# What is the easiest dressage test for a first timer?



## lauraheads (8 February 2009)

I am thinking about booking a dressage test!  
	
	
		
		
	


	





It will be my first ever one  
	
	
		
		
	


	




 and my girls first ever competition  
	
	
		
		
	


	





Can anyone recommend one that is simple to remember with as few difficult movements as poss! Thanks. 

I have seen one in six weeks at Myerscough that is a p10? I have no idea what that is like though! Also where do you get dressage tests from?

Thanks


----------



## michaelj (8 February 2009)

Me and bob are going to try and learn P7...


----------



## xmoodyxmarex (8 February 2009)

Prelim 1,4 and 7 are all simple and quite easy to remember   
	
	
		
		
	


	





P10 has canter across the diagonals IIRC, so maybe a bit harder, but I guess it depends what you and your horses strong points are   
	
	
		
		
	


	





You can buy the tests off dressagediagrams or British Dressage, or your local saddlery may sell them


----------



## arwenplusone (8 February 2009)

www.dressagediagrams.com  or your local tack shop.
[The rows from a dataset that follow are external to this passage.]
/-- A request for a line shared the recovery of a lost block (R344), and has had its zeros. -/
def Chip.lostFor (c : Chip) (who : Waiter) (line : Nat) : Bool := c.blockLost.contains (line, who)
def Chip.tookLost (c : Chip) (who : Waiter) (line : Nat) : Chip := { c with blockLost := c.blockLost.filter (· != (line, who)) }

/-- A request that reads lines, of the cause class that zeros of each would raise, waits for the recovery of their blocks (R344). -/
def Chip.awaitBlocks (c : Chip) (who : Waiter) (eng : Nat) (ls : List (Nat × Nat)) : Chip :=
  ls.foldl (fun (c : Chip) l =>
    let x := (l.1, who, causeCode l.2 eng)
    if c.blockWait.contains x then c else { c with blockWait := c.blockWait ++ [x] }) c

/-- Of lines awaited, those of page tables: what a write waits for. -/
def tableLines (ls : List (Nat × Nat)) : List (Nat × Nat) := ls.filter fun l => l.2 == 8

/-- Bytes read at their home slices, and the first unit that reached the reader as zeros (R111, R337, R344). -/
def Chip.readMem (c : Chip) (who : Waiter) (code : BitVec 8) (k n : Nat) : Chip × List Byte × Option Word :=
  let (c, ue) := (linesOf k n).foldl (fun (x : Chip × Option Word) l =>
    let (c, ue) := x
    if c.ueLines.contains l then
      let c := c.zeroLine l who.tile code
      ((c.countConsumed who.tile (c.member ++ BitVec.ofNat 48 (l * 128)) 0 code), ue <|> some (lineTval c l))
    else if c.lostFor who l then
      let c := c.tookLost who l
      ((c.countConsumed who.tile (c.member ++ BitVec.ofNat 48 (l / 8 * 1024)) 3 code), ue <|> some (lineTval c (l / 8 * 8)))
    else (c, ue)) (c, none)
  (c, c.mem.read k n, ue)

/-- A read count taken by an access to a line (R123); one that has reached zero waits for its line to invalidate itself. -/
def Chip.takeCount (c : Chip) (line : Nat) : Chip :=
  match c.counts.find? fun x => x.1 == line with
  | none => c
  | some (_, n) => { c with counts := (line, n - 1) :: c.counts.filter fun x => x.1 != line }

/-! ## Translation (R314–R316) -/

def pteBit (p : Word) (k : Nat) : Bool := p.getLsbD k

/-- An entry that is an absent mapping (R314). -/
def pteAbsent (level : Nat) (p : Word) : Bool :=
  let leaf := pteBit p 1
  !pteBit p 0 || bits p 56 8 != 0 || bits p 8 4 != 0 || pteBit p 5 || (pteBit p 6 && !leaf) || (leaf && level == 0) ||
    (!leaf && decide (3 ≤ level)) ||
    (leaf && (match level with | 1 => bits p 12 22 != 0 | 2 => bits p 12 13 != 0 | _ => bits p 12 4 != 0))

/-- Index of a virtual address at a level, and the page size of a leaf there. -/
def levelIndex (level va : Nat) : Nat :=
  match level with
  | 0 => va / 2 ^ 43 % 32
  | 1 => va / 2 ^ 34 % 512
  | 2 => va / 2 ^ 25 % 512
  | _ => va / 2 ^ 16 % 512
def pageBytes (level : Nat) : Nat :=
  match level with
  | 1 => 2 ^ 34
  | 2 => 2 ^ 25
  | _ => 2 ^ 16

/-- The physical address that an entry's PPN names. -/
def pteBase (p : Word) : BitVec 56 := p.extractLsb' 12 44 ++ 0#12

/-- An uncorrectable page-table line, recorded once while its record stands (R316). -/
def Chip.walkerRecord (c : Chip) (die : Bool) (pa : BitVec 56) (tnum code : BitVec 8) : Chip :=
  if (c.die0.banks ++ c.die1.banks).any fun x => decide (512 ≤ x.1) && decide (x.1 < 1536) && x.2.v && x.2.kind == 2 && x.2.addr == pa then c
  else
    let w := 512 + (Config.walker c.freeCnt).toNat
    c.record die w true 2 pa tnum code

/-- Whether an entry marks its page compressed, noted of the page (log entry 36). -/
def Chip.notePage (c : Chip) (level : Nat) (p : Word) : Chip :=
  let pg := (c.key (pteBase p), pageBytes level)
  let l := c.compressed.filter fun x => x != pg
  { c with compressed := if pteBit p 6 then pg :: l else l }

/-- Why a walk gives no entry: a class, or the recovery of a compressed block that holds its node (R344). -/
inductive WalkErr where
  | cls (n : Nat) | busy (line : Nat)
deriving DecidableEq, Repr

/-- A walk from a node (R314): the leaf entry, or what fails it. -/
def Chip.walk (c : Chip) (die : Bool) (who : Waiter) (code : BitVec 8) (va : Nat) : (fuel level : Nat) → (node : BitVec 56) → Chip × Except WalkErr (Nat × Word)
  | 0, _, _ => (c, .error (.cls 6))
  | fuel + 1, level, node =>
    if node.extractLsb' 48 8 ≠ c.member ∨ Config.hbmBytes ≤ (node.extractLsb' 0 48).toNat then (c, .error (.cls 7))
    else
      let a := (node.extractLsb' 0 48).toNat + 8 * levelIndex level va
      if c.ueBlocks.contains (a / 1024) then (c, .error (.busy (a / 128)))
      else if c.ueLines.contains (a / 128) || c.lostFor who (a / 128) then
        ((c.tookLost who (a / 128)).walkerRecord die (c.member ++ BitVec.ofNat 48 (a / 128 * 128)) who.tile code, .error (.cls 8))
      else
        let p : Word := ofBytes 64 (c.mem.read a 8)
        if pteAbsent level p then (c, .error (.cls 6))
        else if pteBit p 1 then
          if pteBit p 6 ∧ (pteBase p).extractLsb' 48 8 ≠ c.member then (c, .error (.cls 7)) else (c.notePage level p, .ok (level, p))
        else c.walk die who code va fuel (level + 1) (pteBase p)

/-- A cached translation serves an address of an address space. -/
def Tlb.hits (e : Tlb) (asid : BitVec 12) (va : Nat) : Bool :=
  (e.asid == none || e.asid == some asid) && va / pageBytes e.level == e.base / pageBytes e.level

/-- The translation of an address for a tile: a cached entry, or a walk, whose entry is then cached (R314, R315). -/
def Chip.translate (c : Chip) (who : Waiter) (code : BitVec 8) (va : Nat) : Chip × Except WalkErr (Nat × Word) :=
  let die := tileDie who.tile
  let root := (c.tileAt who.tile).sys.troot
  let asid : BitVec 12 := bits root 48 12
  match (c.die die).tlb.find? fun e => e.hits asid va with
  | some e => (c, .ok (e.level, e.pte))
  | none =>
    let (c, r) := c.walk die who code va 4 0 (root.extractLsb' 0 44 ++ 0#12)
    match r with
    | .error e => (c, .error e)
    | .ok (level, p) =>
      let e : Tlb := ⟨if pteBit p 7 then none else some asid, va / pageBytes level * pageBytes level, level, p⟩
      (c.updDie die fun d => { d with tlb := e :: d.tlb }, .ok (level, p))

/-- Permissions (R314). -/
def permits (k : AccKind) (p : Word) : Bool :=
  match k with
  | .read => pteBit p 2
  | .write => pteBit p 3
  | .atomic => pteBit p 2 && pteBit p 3
  | .fetch => pteBit p 4

/-- What the checks of R117 answer: the pieces of physical memory; a class, with the first byte in the faulting page; an absent
member (R365); or the lines of compressed blocks whose recovery is awaited, with the class that their zeros
would raise (R344). -/
inductive Res where
  | ok (spans : List (Nat × Nat))
  | bad (cls : Nat) (va : Nat)
  | absent
  | busy (lines : List (Nat × Nat))
deriving DecidableEq, Repr

/-- The answers of two parts of one element, the lower first: a fault comes before an absent member, and that before a wait (R33; the
fault of the lower part is the one reported, log entry 59). -/
def Res.and : Res → Res → Res
  | .bad k v, _ => .bad k v
  | _, .bad m w => .bad m w
  | .absent, _ | _, .absent => .absent
  | .busy a, .busy b => .busy (a ++ b)
  | .busy a, .ok _ | .ok _, .busy a => .busy a
  | .ok a, .ok b => .ok (a ++ b)

/-- The checks of R117 on the bytes from va that lie in one 64 KiB page; a part of an element that lies at or above 2^48 meets class 7
there (log entry 59). -/
def Chip.checkPage (c : Chip) (who : Waiter) (eng : Nat) (kind : AccKind) (va len : Nat) : Chip × Res :=
  if 2 ^ 48 ≤ va then (c, .bad 7 va)
  else
    let (c, r) := c.translate who (causeCode 8 eng) va
    match r with
    | .error (.cls e) => (c, .bad e va)
    | .error (.busy l) => (c, .busy [(l, 8)])
    | .ok (level, p) =>
      let pa : BitVec 56 := pteBase p + BitVec.ofNat 56 (va % pageBytes level)
      match regionFate pa with
      | some cls => (c, .bad cls va)
      | none =>
        if !permits kind p then (c, .bad 7 va)
        else if !c.reaches (tileDie who.tile) pa then (c, .absent)
        else
          let k := c.key pa
          let stuck := (linesOf k len).filter fun l => c.ueBlocks.contains (l / 8)
          if stuck.isEmpty then (c, .ok [(k, len)]) else (c, .busy (stuck.map fun l => (l, 19)))

/-- The checks of R117 on len bytes from va, page by page. -/
def Chip.resolve (who : Waiter) (eng : Nat) (kind : AccKind) : (fuel : Nat) → Chip → (va len : Nat) → Chip × Res
  | 0, c, _, _ => (c, .ok [])
  | fuel + 1, c, va, len =>
    if len = 0 then (c, .ok [])
    else
      let here := Nat.min len (65536 - va % 65536)
      let (c, r) := c.checkPage who eng kind va here
      match r with
      | .bad k v => (c, .bad k v)
      | r =>
        let (c, x) := Chip.resolve who eng kind fuel c (va + here) (len - here)
        (c, r.and x)

/-- Enough pages for len bytes. -/
def pagesOf (len : Nat) : Nat := len / 65536 + 2

def Chip.checkSpan (c : Chip) (who : Waiter) (eng : Nat) (kind : AccKind) (va len : Nat) : Chip × Res :=
  Chip.resolve who eng kind (pagesOf len) c va len

/-- The bytes of the pieces, in order. -/
def Chip.readSpans (c : Chip) (who : Waiter) (code : BitVec 8) (spans : List (Nat × Nat)) : Chip × List Byte × Option Word :=
  spans.foldl (fun (x : Chip × List Byte × Option Word) s =>
    let (c, bs, ue) := x
    let (c, b, u) := c.readMem who code s.1 s.2
    (c, bs ++ b, ue <|> u)) (c, [], none)

/-- Bytes written over the pieces, in order; stores to another member await its acknowledgement (R125). -/
def Chip.writeSpans (c : Chip) (req : TileId) : List (Nat × Nat) → List Byte → Chip
  | [], _ => c
  | (k, n) :: r, bs => Chip.writeSpans (c.writeMem req k (bs.take n)) req r (bs.drop n)

/-! ## Tile buffers as units read and write them (R336–R338) -/

/-- TVAL of a zeroed buffer word, as the reading strand names it (R338, R99). -/
def bufTval (reader owner : TileId) (peer : Bool) (b : Buf) (word : Nat) : Word :=
  let sp : BitVec 26 := (if peer then 1#1 ++ tileRank owner else 0#4) ++ b.code ++ BitVec.ofNat 20 (word * 8)
  if reader = owner || peer then 0#1 ++ 1#1 ++ 0#36 ++ sp else 0

/-- Offset of a buffer in its tile's window (R359). -/
def windowBase : Buf → Nat
  | .wb => 0
  | .ab => 0x100000
  | .xb => 0x180000
  | .lb => 0x1C0000

/-- Physical address of a buffer word: its place in the tile's window of the management map (R358, R359). -/
def bufPa (c : Chip) (n : TileId) (b : Buf) (word : Nat) : BitVec 56 :=
  c.member ++ BitVec.ofNat 48 (0xFF0000000000 + (if tileDie n then 0x80000000 else 0) + 0x10000000 + tileBank n * 0x200000 +
    windowBase b + word * 8)

/-- Uncorrectable words of a buffer within a range. -/
def Tile.badWords (t : Tile) (b : Buf) (off n : Nat) : List Nat :=
  t.sramUe.filterMap fun u => match u with
    | .buf b' w => if b' = b && decide (off < w * 8 + 8) && decide (w * 8 < off + n) then some w else none
    | _ => none

/-- Words of a buffer replaced by zeros with valid ECC. -/
def Tile.zeroWords (t : Tile) (b : Buf) (ws : List Nat) : Tile :=
  ws.foldl (fun t w => { t.writeBuf b (w * 8) (List.replicate 8 0) with sramUe := t.sramUe.filter fun u => u != .buf b w }) t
Prelim 7 is the easiest IMO and is a common one.

But Prelim 10 is also pretty straightforward.  
Good luck!


----------



## Divasmum (8 February 2009)

You can get test sheets online from the British Dressage website. Prelim 10 flows quite well and is a good one to try. Good luck and enjoy.


----------



## michaelj (8 February 2009)

OOH, I'm glad 7 is easy! haha


----------



## Janette (8 February 2009)

Personally, I find P10 harder than the others - as somebody else has said.  It has a lot of canter in it and that canter across the diagonal......  ( _shudders_ )  However, if canter is one of your strengths then go for it.
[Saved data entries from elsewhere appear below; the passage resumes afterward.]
/-- An entry taken or freed; what is written whole has valid ECC (R337). -/
def Tile.setEntry (t : Tile) (n : BitVec 5) (e : Option RqEntry) : Tile :=
  { t with replay := vset t.replay n e, sramUe := t.sramUe.filter fun u => match u with | .rq k _ => k != n | _ => true }
def Tile.freeIf (t : Tile) : Option (BitVec 5) → Tile
  | some n => t.setEntry n none
  | none => t

/-- The cause of a parked entry is raised in user mode; in handler mode it stands in RQSTAT until tret (R293, R295). -/
def Tile.raiseEntry (t : Tile) (n : BitVec 5) : Tile :=
  match t.mode, vget t.replay n with
  | .user, some e => t.raise .user (entryCause n.toNat e) none
  | _, _ => t

/-- An entry taken, or re-parked in place with its new cause (R304). -/
def Tile.park (t : Tile) (n : BitVec 5) (e : RqEntry) : Tile := (t.setEntry n (some e)).raiseEntry n

/-! ## Eligibility (R110, R114, R119, R199, R257, R273, R275) -/

/-- An atomic's ordering flags. -/
def ordOf : Instr → Sys2Proof.Ord
  | .atom _ o => o.ord
  | .acas _ o => o.ord
  | .red _ o => o.ord
  | _ => .none
def atomScope : Instr → Scope
  | .atom _ o => o.scope
  | .acas _ o => o.scope
  | .red _ o => o.scope
  | _ => .p
def ordAcq : Sys2Proof.Ord → Bool
  | .acq | .ar => true
  | .none | .rel => false
def ordRel : Sys2Proof.Ord → Bool
  | .rel | .ar => true
  | .none | .acq => false

/-- Some access of either FIFO that is older in program order has not been performed; words that have not issued count
(log entry 18). -/
def Frame.olderOpen (f : Frame) (id : Nat) : Bool :=
  (f.lf ++ f.sf).any (fun a => decide (a.w.id < id)) || (f.l ++ f.s).any (fun w => decide (w.id < id)) ||
    f.c.any fun w => decide (w.id < id) && (match w.ins with | .cbld .. | .cbst .. => true | _ => false)

/-- An older atomic with .acq has not been performed (R257). -/
def Frame.acqOpen (f : Frame) (id : Nat) : Bool :=
  f.sf.any (fun a => decide (a.w.id < id) && ordAcq (ordOf a.w.ins)) || f.s.any fun w => decide (w.id < id) && ordAcq (ordOf w.ins)

/-- The strand's accesses may be performed (R305, R349). -/
def Tile.performs (t : Tile) : Bool :=
  !t.fence.fenced && (match t.st with | .running | .halting | .preempting => true | _ => false)

/-- Access number k of a FIFO may be performed, unit by unit. -/
def Tile.canPerform (t : Tile) (fr : FrameSel) (q : Fifo) (k : Nat) (a : Access) : Bool :=
  let f := t.frameOf fr
  let older := (f.fifo q).take k
  t.performs && a.cls != .order && older.all (fun b => b.cls != a.cls && b.cls != .order) && !f.acqOpen a.w.id &&
    (!ordRel (ordOf a.w.ins) || (!f.olderOpen a.w.id && (atomScope a.w.ins != .x || t.unacked == 0))) &&
    (a.cls != .ring || older.isEmpty)

/-- Two pieces share a byte. -/
def Piece.meets (p r : Piece) : Bool :=
  match p.place, r.place with
  | .glob a, .glob b => rangesMeet a.toNat p.n b.toNat r.n
  | .buf t b o, .buf t' b' o' => t == t' && b == b' && rangesMeet o p.n o' r.n
  | _, _ => false

def UState.finished : UState → Bool
  | .done | .refused | .dropped => true
  | .todo | .parked _ | .stopped => false

/-- The planes that a line load writes are reserved (R199). -/
def Tile.ixldHeld (t : Tile) (a : Access) : Bool :=
  match a.w.ins, a.args with
  | .ixld _ _, d :: _ => t.held199 a.w.id true .ab (planeSpan d).1 (planeSpan d).2
  | _, _ => false

/-- A piece of a tile's own buffer is reserved by an older matrix command (R199). -/
def Tile.pieceHeld (t : Tile) (own : TileId) (a : Access) (q : Fifo) (p : Piece) : Bool :=
  match p.place with
  | .buf n b off => n == own && t.held199 a.w.id (q == .s) b off (if (match a.w.ins with | .cbld .. => true | _ => false) then 1032 else p.n)
  | .glob _ => false

/-- The pieces of a unit that are still to be performed. -/
def MUnit.rest (u : MUnit) : List Piece := if u.left.isEmpty then u.pieces else u.left.map Prod.fst

/-- Unit e of an access is ready: not parked unless released; writes of one word to one byte go in ascending order (R104, R258),
and lines of one tensor too (R171). Whether two lanes name one byte is judged by their virtual addresses (log entry 60). -/
def Tile.unitReady (t : Tile) (own : TileId) (q : Fifo) (a : Access) (e : Nat) (u : MUnit) : Bool :=
  let before := a.units.take e
  (match u.st with
    | .todo => true
    | .stopped => t.freeEntry.isSome
    | .parked n => (match vget t.replay n with | some x => x.rel | none => false)
    | .done | .refused | .dropped => false) &&
    (q == .l || before.all fun v => v.st.finished || v.rest.all fun r => u.pieces.all fun p => !p.meets r) &&
    (match a.w.ins with
      | .ixld .. => before.all (fun v => v.st.finished || (match v.st with | .parked _ => true | _ => false)) && !t.ixldHeld a
      | _ => true) &&
    u.pieces.all fun p => !t.pieceHeld own a q p

/-! ## Changing an access in its FIFO -/

def Tile.setAccess (t : Tile) (fr : FrameSel) (q : Fifo) (k : Nat) (a : Access) : Tile :=
  t.updFrameOf fr fun f => f.setFifo q (setAt (f.fifo q) k a)

def Access.setUnit (a : Access) (e : Nat) (u : MUnit) : Access := { a with units := setAt a.units e u }

/-- Bytes put into a register's image. -/
def putBytes (l : List Byte) (at_ : Nat) (bs : List Byte) : List Byte := l.take at_ ++ bs ++ l.drop (at_ + bs.length)

/-- An access of a word that answers: a load, or an atomic that returns its old value. -/
def answers : Instr → Bool
  | .atom .. | .acas .. => true
  | i => queuesOf i == [.l] || (match i with | .cbld .. => true | _ => false)

/-- The causes that a finished access raises: zeros it consumed, then a FENCED or absent answer (R54, R338). -/
def Access.causes (t : Tile) (fr : FrameSel) (a : Access) : List (FrameSel × Cause) :=
  let mk (cls : Nat) (tval : Word) : FrameSel × Cause :=
    (fr, { code := causeCode cls (instrEng a.w.ins), pc := a.w.pc, tval := tval, rq := none, xw := false, id := a.w.id })
  (match a.ue with | some v => if t.trapsUe then [mk 19 v] else [] | none => []) ++
    (match a.refused with | some v => [mk 10 v] | none => [])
Personally, P1,4 and 7 are nice.  I also like P18 because the serpentine keeps Star thinking.


----------



## JessPickle (8 February 2009)

I am learning p14 currently and its harder than other tests.  I like P7


----------



## china (8 February 2009)

[ QUOTE ]
I am learning p14 currently and its harder than other tests.  I like P7 

[/ QUOTE ]

iv just bought P14 on audio. im doing it in 2 weeks.
deffo P7 is very straight forward. thats the first test i did.


----------



## baleofhay (8 February 2009)

I was looking for a venue that did prelim one but my friend said seven is easier!


----------



## lauraheads (8 February 2009)

ohhh ok! 

I am thinking p7 could be a winner for me lol! 

Thanks


----------



## Ziggy_ (8 February 2009)

P7 is my favourite too...  I really hate the ones with canter across the diagonal and defo wouldn't be doing one of them as a first test, but it depends on your horse.


----------



## Bucephalus (8 February 2009)

Another P7 fan! If I can do it anyone can


----------



## spookypony (8 February 2009)

P10 isn't bad at all. It feels very roomy to me, even the canters across the diagonal.


----------



## Garfield1537 (8 February 2009)

P7 all the way! and poss P10


----------



## amandaco2 (8 February 2009)

p1,7 are nice
you could also do a WT test for your first one.


----------



## lauraheads (8 February 2009)

whats a WT test?


----------



## Bucephalus (8 February 2009)

Walk and Trot test.


----------



## rara007 (8 February 2009)

P7 I like, infact anything except P10! P14 looks more technical as it has give and retake and a few walk stride in trot (I think!) but if you have a good trot it is very nice


----------